Judge Darroch told Taylor: "You made a sustained threat to a man and woman in the robbery attempt and I have to consider the impact statements."

Andrew Jackson, prosecuting, said the incident happened at 9.20am on October 12 last year at HBJ Jewellers in Connaught Avenue, Frinton.

Taylor walked into the shop and brandished a Bowie knife. He leant across the counter and said to Mr Francis: "Don't move. Don't press any buttons."

Taylor rolled down a balaclava he was wearing on his head and grabbed hold of Mr Francis. He placed the knife under his chin and said: "Don't move."
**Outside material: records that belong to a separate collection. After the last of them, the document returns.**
/-- Show the migration (R437). -/
def showMig (d : Dev) : Dev :=
  match d.nvm.mig with
  | none => (((d.setB R.INS_MIG_ACTIVE false).setF R.INS_MIG_PHASE 0).setB R.INS_MIG_OUTBOUND false).setF R.INS_MIG_INST 0
  | some m => (((d.setB R.INS_MIG_ACTIVE true).setF R.INS_MIG_PHASE m.phase).setB R.INS_MIG_OUTBOUND m.outbound).setF R.INS_MIG_INST m.inst

/-- Set the migration. -/
def putMig (m : Option Migration) (d : Dev) : Dev := showMig { d with nvm := { d.nvm with mig := m } }

/-- A migration may start (R427, R436): both heads paired, none running, no rebake of a region it needs but the drain that asks for it, no
apply that waits for migrations. -/
def migAllowed (d : Dev) (reason : Nat) : Bool :=
  d.peerUp && d.inService && d.nvm.mig.isNone &&
    (match d.img.rebake with
      | none => true
      | some r => (reason == 2 && r.key == regionKey 5 0) || !([regionKey 2 0x0D, regionKey 2 0x10, regionKey 2 0x14, regionKey 5 0].contains r.key)) &&
    (match d.img.apply with
      | none => true
      | some _ => reason == 2 || d.nvm.handoff.isEmpty)

/-- The reason for a migration holds (R427): 1 the instance's home is the peer, 2 it is to be migrated away, 3 balance. -/
def migReason (d : Dev) (i reason : Nat) : Bool :=
  match reason with
  | 1 => d.getF (R.INS_I_STATE_HOME i) == otherHead d
  | 2 => d.nvm.handoff.contains i
  | 3 => decide ((d.inst i).migFails < 3)
  | _ => false

/-- A read that is not past its lookup in every chunk (R429). -/
def beforeLookup (c : RCmd) : Bool :=
  !c.admitted || c.chunks.any fun x => x.stage == .lookup || x.stage == .pageIn

/-- A command that carries on elsewhere after a migration: its queue stands on one of the heads. -/
def queueOrigin (o : Origin) : Bool :=
  match o with
  | .fabric _ _ _ => true
  | .slice _ _ _ => true
  | .peer _ => true
  | _ => false

/-- Commands in no table of the data path that a freeze takes apart (R429): all but a Secure Deallocate past its phase 1, a snapshot command
already run, and commands for the admin queue or the peer. -/
def freezesN (c : NCmd) : Bool :=
  c.aux == 0 && queueOrigin c.h.origin && (!c.h.admin || (isSnapOpc c.h.sqe.opc && c.prog == 1)) && !(c.h.sqe.opc == 0x85 && decide (c.prog ≥ 3))

/-- Commands of an instance that a freeze holds or restarts, with the data that has landed, in the order of their acceptance (R429). -/
def freezeList (d : Dev) (i : Nat) : List (Nat × Frozen) :=
  let ws := (d.write.cmds.filter fun c => c.h.inst == i && !c.gated && queueOrigin c.h.origin).map fun c =>
    (c.h.id, (⟨i, c.h.origin, c.h.sqe, c.h.cap, if c.landedOk && !c.zero then some c.landed else none⟩ : Frozen))
  let rs := (d.read.cmds.filter fun c => c.h.inst == i && c.purpose == .client && queueOrigin c.h.origin && beforeLookup c).map fun c =>
    (c.h.id, (⟨i, c.h.origin, c.h.sqe, c.h.cap, none⟩ : Frozen))
  let ns := (d.nvm.cmds.filter fun c => c.h.inst == i && freezesN c).map fun c =>
    (c.h.id, (⟨i, c.h.origin, c.h.sqe, c.h.cap, if c.landed && needsData c.h.sqe.opc then some c.data else none⟩ : Frozen))
  let all := ws ++ rs ++ ns
  (List.range all.length).foldl (fun (s : List (Nat × Frozen) × List (Nat × Frozen)) _ =>
    match s.2 with
    | [] => s
    | x :: r =>
      let m := r.foldl (fun b y => if y.1 < b.1 then y else b) x
      (s.1 ++ [m], s.2.filter fun y => y.1 != m.1)) (([] : List (Nat × Frozen)), all) |>.1

/-- Take a command away without a completion: its credits, holds and buffers return. -/
def takeAway (id : Nat) (d : Dev) : Dev :=
  if (d.wCmd id).isSome then abandonWrite id (some 0) (d.modW id fun c => { c with h := { c.h with origin := .internal 0 } })
  else if (d.rdCmd id).isSome then dropRead id (dropReads id d)
  else dropLanding id (dropNCmd id d)

/-- Writes before their gate that the head itself issued for an instance: a stream offers its chunks again, a deallocation starts again. -/
def freezeOwn (i : Nat) (d : Dev) : Dev :=
  let ids := (d.write.cmds.filter fun c => c.h.inst == i && !c.gated && !queueOrigin c.h.origin).map (·.h.id)
  let again := fun (c : NCmd) => if c.h.inst == i && c.h.origin == .internal 0 then { c with range := 0, chunk := 0, wait := [] } else c
  forEach ids (fun id d => abandonWrite id (some stInternal) d) { d with nvm := { d.nvm with cmds := d.nvm.cmds.map again } }

/-- Freeze at the source (R428, R429). -/
def freezeSource (i reason : Nat) (d : Dev) : Dev :=
  let l := freezeList d i
  let d1 := forEach (l.map (·.1)) takeAway (freezeOwn i d)
  let d2 : Dev := { d1 with nvm := { d1.nvm with frozen := l.map (·.2) ++ d1.nvm.frozen } }
  let d3 := d2.modInst i fun x => { x with rateQueue := [], rateSince := none }
  putMig (some ⟨i, true, 2, reason, d.now⟩) (anaChange i (syncOutstanding i (d3.setF (R.INS_I_STATE_STATE i) 3)))

/-- MIGRATION_FREEZE (R427, R428): the source takes the instance's commands apart; the destination holds new ones. -/
def migrationFreeze (i reason : Nat) (d : Dev) : Dev :=
  if !migAllowed d reason then d
  else if d.getF (R.INS_I_STATE_STATE i) = 1 then
    if migReason d i reason then freezeSource i reason d else d
  else if d.getF (R.INS_I_STATE_STATE i) = 2 then
    putMig (some ⟨i, false, 1, reason, d.now⟩) (anaChange i (d.setF (R.INS_I_STATE_STATE i) 3))
  else d

/-- Bytes moved for an instance so far. -/
def movedBytes (d : Dev) (i : Nat) : Nat := d.rd (R.INS_I_RD_BYTES i) + d.rd (R.INS_I_WR_BYTES i)

/-- The instance nearest to half the difference without exceeding it (R427). -/
def balancePick (loads : List (Nat × Nat)) (half : Nat) : Option Nat :=
  (loads.foldl (fun (b : Option (Nat × Nat)) e =>
    if e.2 > half then b else match b with
      | none => some e
      | some x => if e.2 > x.2 then some e else b) none).map (·.1)

/-- BALANCE_TICK (R427): `peer` is what the peer moved in the last 10 s; the spec names no message that brings it. -/
def balanceTick (peer : Nat) (d : Dev) : Dev :=
  let is := servedInsts d
  let loads := is.map fun i => (i, (movedBytes d i + 2 ^ 64 - tabGet 0 d.nvm.loads i) % 2 ^ 64)
  let own := sumL (loads.map (·.2))
  let hot := decide (10 * (own - peer) > 3 * (own + peer))
  let d1 : Dev := { d with nvm := { d.nvm with
    loads := is.foldl (fun t i => tabPut t i (movedBytes d i)) d.nvm.loads
    hotPeriods := if hot then d.nvm.hotPeriods + 1 else 0 } }
  let quiet := match d.nvm.lastMig with
    | none => true
    | some t => decide (d.now - t ≥ 60000000000)
  if !hot || decide (d1.nvm.hotPeriods < 2) || !quiet then d1
  else match balancePick (loads.filter fun e => decide ((d.inst e.1).migFails < 3)) ((own - peer) / 2) with
    | none => d1
    | some i => migrationFreeze i 3 d1

/-- Post-gate work of an instance is over (R428): its writes are durable, nothing of its trees waits to be applied, split, or written for a
snapshot. -/
def drained (d : Dev) (i : Nat) : Bool :=
  let mine := fun (t : Nat) => match d.ns t with
    | some n => n.inst == i
    | none => false
  !(d.write.cmds.any fun c => c.h.inst == i) && !(d.nvm.splits.any fun s => mine s.nsg) &&
    !(d.map.deferred.any fun m => mine (keyTree m.key)) &&
    !(d.nvm.cmds.any fun c => c.h.inst == i && isSnapOpc c.h.sqe.opc && c.aux == 0 && c.prog == 5) &&
    !(d.map.evb.any fun e => mine (keyTree e.2.key) && (e.2.snap.isSome || e.2.repointing))

/-- Header of a blob (R432). -/
def blobHeader (d : Dev) (i seq len : Nat) : Bytes :=
  let h := leBytes 4 0x42534E49 ++ leBytes 1 1 ++ leBytes 1 d.headNum ++ leBytes 1 (otherHead d) ++ zeros 1 ++ leBytes 2 i ++
    leBytes 2 (d.instGen i) ++ leBytes 4 seq ++ leBytes 4 len ++ leBytes 1 d.headNum ++ zeros 3 ++ leBytes 4 seq ++ leBytes 2 i ++
    leBytes 2 (d.instGen i) ++ leBytes 8 d.now ++ zeros 20
  h ++ leBytes 4 (crcNat h)

/-- Key of a blob (R432, R469). -/
def blobKey (d : Dev) (i src dst seq : Nat) : Option Bytes :=
  let dom := d.getF (R.INS_I_DOMAIN_DOMAIN i)
  domainKey d 3 dom (d.domain dom).epoch (i + src * 2 ^ 16 + dst * 2 ^ 24) seq 256

/-- MIGRATION_DRAIN_END (R428): once everything is durable the source builds and seals the blob and sends it; a balance migration moves the
home too. -/
def migrationDrainEnd (d : Dev) : Dev :=
  match d.nvm.mig with
  | none => d
  | some m =>
    if !m.outbound ∨ m.phase ≠ 2 ∨ !drained d m.inst then d
    else
      let i := m.inst
      let seq := (d.nvm.migSeq + 1) % 2 ^ 32
      let rec' := instRecords (refill i d) i
      let recs := if m.reason = 3 then overlay rec' 6 (leBytes 1 (otherHead d)) else rec'
      let body := recs ++ leBytes 4 (crcNat recs) ++ zeros 12
      let h := blobHeader d i seq body.length
      match blobKey d i d.headNum (otherHead d) seq with
      | none => d
      | some k =>
        let r := gcmSeal k (slice h 20 12) h body
        let d1 : Dev := { refill i d with nvm := { (refill i d).nvm with migSeq := seq } }
        sendPeer 0x40 0 [i] (h ++ r.1 ++ r.2) (putMig (some { m with phase := 4 }) d1)

/-- End a migration on this head: counters, event, the longest pause (R428, R437). -/
def endMig (m : Migration) (ok : Bool) (d : Dev) : Dev :=
  let d1 := (d.postAt 0x0D01 (ownPage 0x0D) [m.inst, m.reason, b2n !ok])
  let d2 : Dev := { d1 with nvm := { d1.nvm with lastMig := some d.now } }
  putMig none (if ok then
    let pause := d.now - m.start
    let d3 := (d2.stat (R.INS_I_MIGRATIONS m.inst) 1).stat R.INS_MIGRATIONS 1
    (if pause > d3.getF R.INS_PAUSE_MAX_NS then d3.setF R.INS_PAUSE_MAX_NS pause else d3).modInst m.inst fun x => { x with migFails := 0 }
  else (d2.err R.E_INS_MIG_ABORTS).modInst m.inst fun x => { x with migFails := x.migFails + 1 })

/-- Abort the migration before its switch point (R428, R435): the instance thaws where it was served. -/
def abortMig (tell : Bool) (d : Dev) : Dev :=
  match d.nvm.mig with
  | none => d
  | some m =>
    if m.phase ≥ 6 then d
    else
      let d1 := if tell && d.peerUp then sendPeer 0x42 0 [m.inst] [] d else d
      thawInst m.inst (anaChange m.inst ((endMig m false d1).setF (R.INS_I_STATE_STATE m.inst) (if m.outbound then 1 else 2)))

/-- MIGRATION_PHASE_TIMEOUT (R428). -/
def migrationPhaseTimeout (d : Dev) : Dev := abortMig true d

/-- MIG_ABORT (R428): the peer has aborted it. -/
def migAbort (i : Nat) (d : Dev) : Dev :=
  match d.nvm.mig with
  | some m => if m.inst = i then abortMig false d else d
  | none => d

/-- What keeps a blob from being accepted (R434): its body where nothing does. -/
def openBlob (i : Nat) (b : Bytes) (d : Dev) : Option Bytes :=
  let h := slice b 0 64
  let len := fieldAt h 16 4
  let seq := fieldAt h 12 4
  if fieldAt h 60 4 ≠ crcNat (slice h 0 60) ∨ fieldAt h 0 4 ≠ 0x42534E49 ∨ fieldAt h 6 1 ≠ d.headNum ∨ fieldAt h 8 2 ≠ i ∨
      fieldAt h 10 2 ≠ d.instGen i ∨ seq ≠ d.nvm.migExpect ∨ b.length ≠ 64 + len + 16 then none
  else match blobKey d i (fieldAt h 5 1) d.headNum seq with
    | none => none
    | some k => match gcmOpen k (slice h 20 12) h (slice b 64 len) (slice b (64 + len) 16) with
      | none => none
      | some body => if fieldAt body (len - 16) 4 = crcNat (slice body 0 (len - 16)) then some (slice body 0 (len - 16)) else none

/-- Deletion walks of snapshots in DELETING go on at the new owner, from their start (R448). -/
def walksOf (n : Ns) : List DelWalk := (n.snaps.filter fun s => s.state == 3).map fun s => ⟨n.nsg, s.epoch, false, [], none, [], false⟩

/-- Install one namespace of a blob (R430, R433). -/
def installNs (i : Nat) (b : Bytes) (d : Dev) : Dev :=
  let r := readNs i b
  let old := d.ns r.1.nsg
  let n : Ns := match old with
    | some o => { r.1 with epoch := o.epoch, snaps := o.snaps }
    | none => r.1
  let d1 : Dev := { d with
    nvm := { d.nvm with namespaces := tabPut d.nvm.namespaces n.nsg n, walks := d.nvm.walks ++ walksOf n }
    map := { d.map with
      roots := tabPut (tabPut d.map.roots (n.nsg * 8 + logicalRoot n.chunks) r.2.1) (n.nsg * 8 + 6) r.2.2
      handIn := (d.map.handIn.filter fun e => e.1 != n.nsg) ++ [(n.nsg, d.now + 50000000)]
      asked := d.map.asked.filter fun k => keyTree k != n.nsg
      answered := d.map.answered.filter fun k => keyTree k != n.nsg } }
  if n.deleting then startNsDealloc n d1 else d1

/-- Install a blob (R428, R430, R433): the instance record, bucket levels, root pointers; this head serves the instance. -/
def installBlob (i : Nat) (body : Bytes) (d : Dev) : Dev :=
  let d1 := (takeInst i body d).modInst i fun x => { x with
    bucketCmds := fieldAt body 24 4 * 1000000, bucketBytes := fieldAt body 32 8 * 1000, rateTime := d.now }
  let d2 := (d1.setF (R.INS_I_STATE_SERVER i) d.headNum).setF (R.INS_I_STATE_STATE i) 3
  syncInst i (forEach (List.range (fieldAt body 12 2)) (fun k d => installNs i (slice body (256 + 128 * k) 128) d) d2)

/-- MIG_BLOB (R434): the destination installs the blob and confirms, or refuses it. -/
def migBlob (i : Nat) (b : Bytes) (d : Dev) : Dev :=
  let m := match d.nvm.mig with
    | some m => if m.inst = i ∧ !m.outbound then some m else none
    | none => if d.getF (R.INS_I_STATE_STATE i) = 2 then some ⟨i, false, 1, 0, d.now⟩ else none
  match m with
  | none => sendPeer 0x41 0 [i, 1] [] d
  | some m =>
    let d0 : Dev := { d with nvm := { d.nvm with migExpect := (fieldAt b 12 4 + 1) % 2 ^ 32 } }
    match openBlob i b d with
    | none => sendPeer 0x41 0 [i, 1] [] (abortMig false ((putMig (some m) d0).err R.E_INS_BLOB_FAIL))
    | some body => sendPeer 0x41 0 [i, 0] [] (putMig (some { m with phase := 6 }) (installBlob i body d0))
Taylor then put the knife against Mr Francis' rib cage and indicated to his young lady assistant, Fiona Bird, not to move.

Mr Francis pushed the knife away and threw a clock at the robber. But Taylor regained control, jumped over the counter and brandished the knife at Mr Francis "who fell to the ground fearing the worst".

Miss Bird intervened and Taylor turned his attentions to her. He grabbed her jacket and said: "You hit the button, you bitch."

Miss Bird broke free and ran from the shop and Taylor fled empty handed. Members of the public chased Taylor but he managed to escape and got into a car, which drove off and later rammed a vehicle being driven by a 70-year-old man.

Taylor was arrested nine days later after a police officer recognised him on CCTV footage.

Mr Jackson said the incident had a profound effect on Mr Francis who, since the incident, had felt very vulnerable working in the shop. He also suffered flashbacks and waking up at night.

It had also been a life-changing incident for Miss Bird. Since Mr Francis decided to retire she had lost her job. She was also under the care of her GP.

Simon Spence, mitigating, said Taylor committed the offence against a background of drug abuse and heavy drinking. "He has very little recollection of what he did that day," said Mr Spence.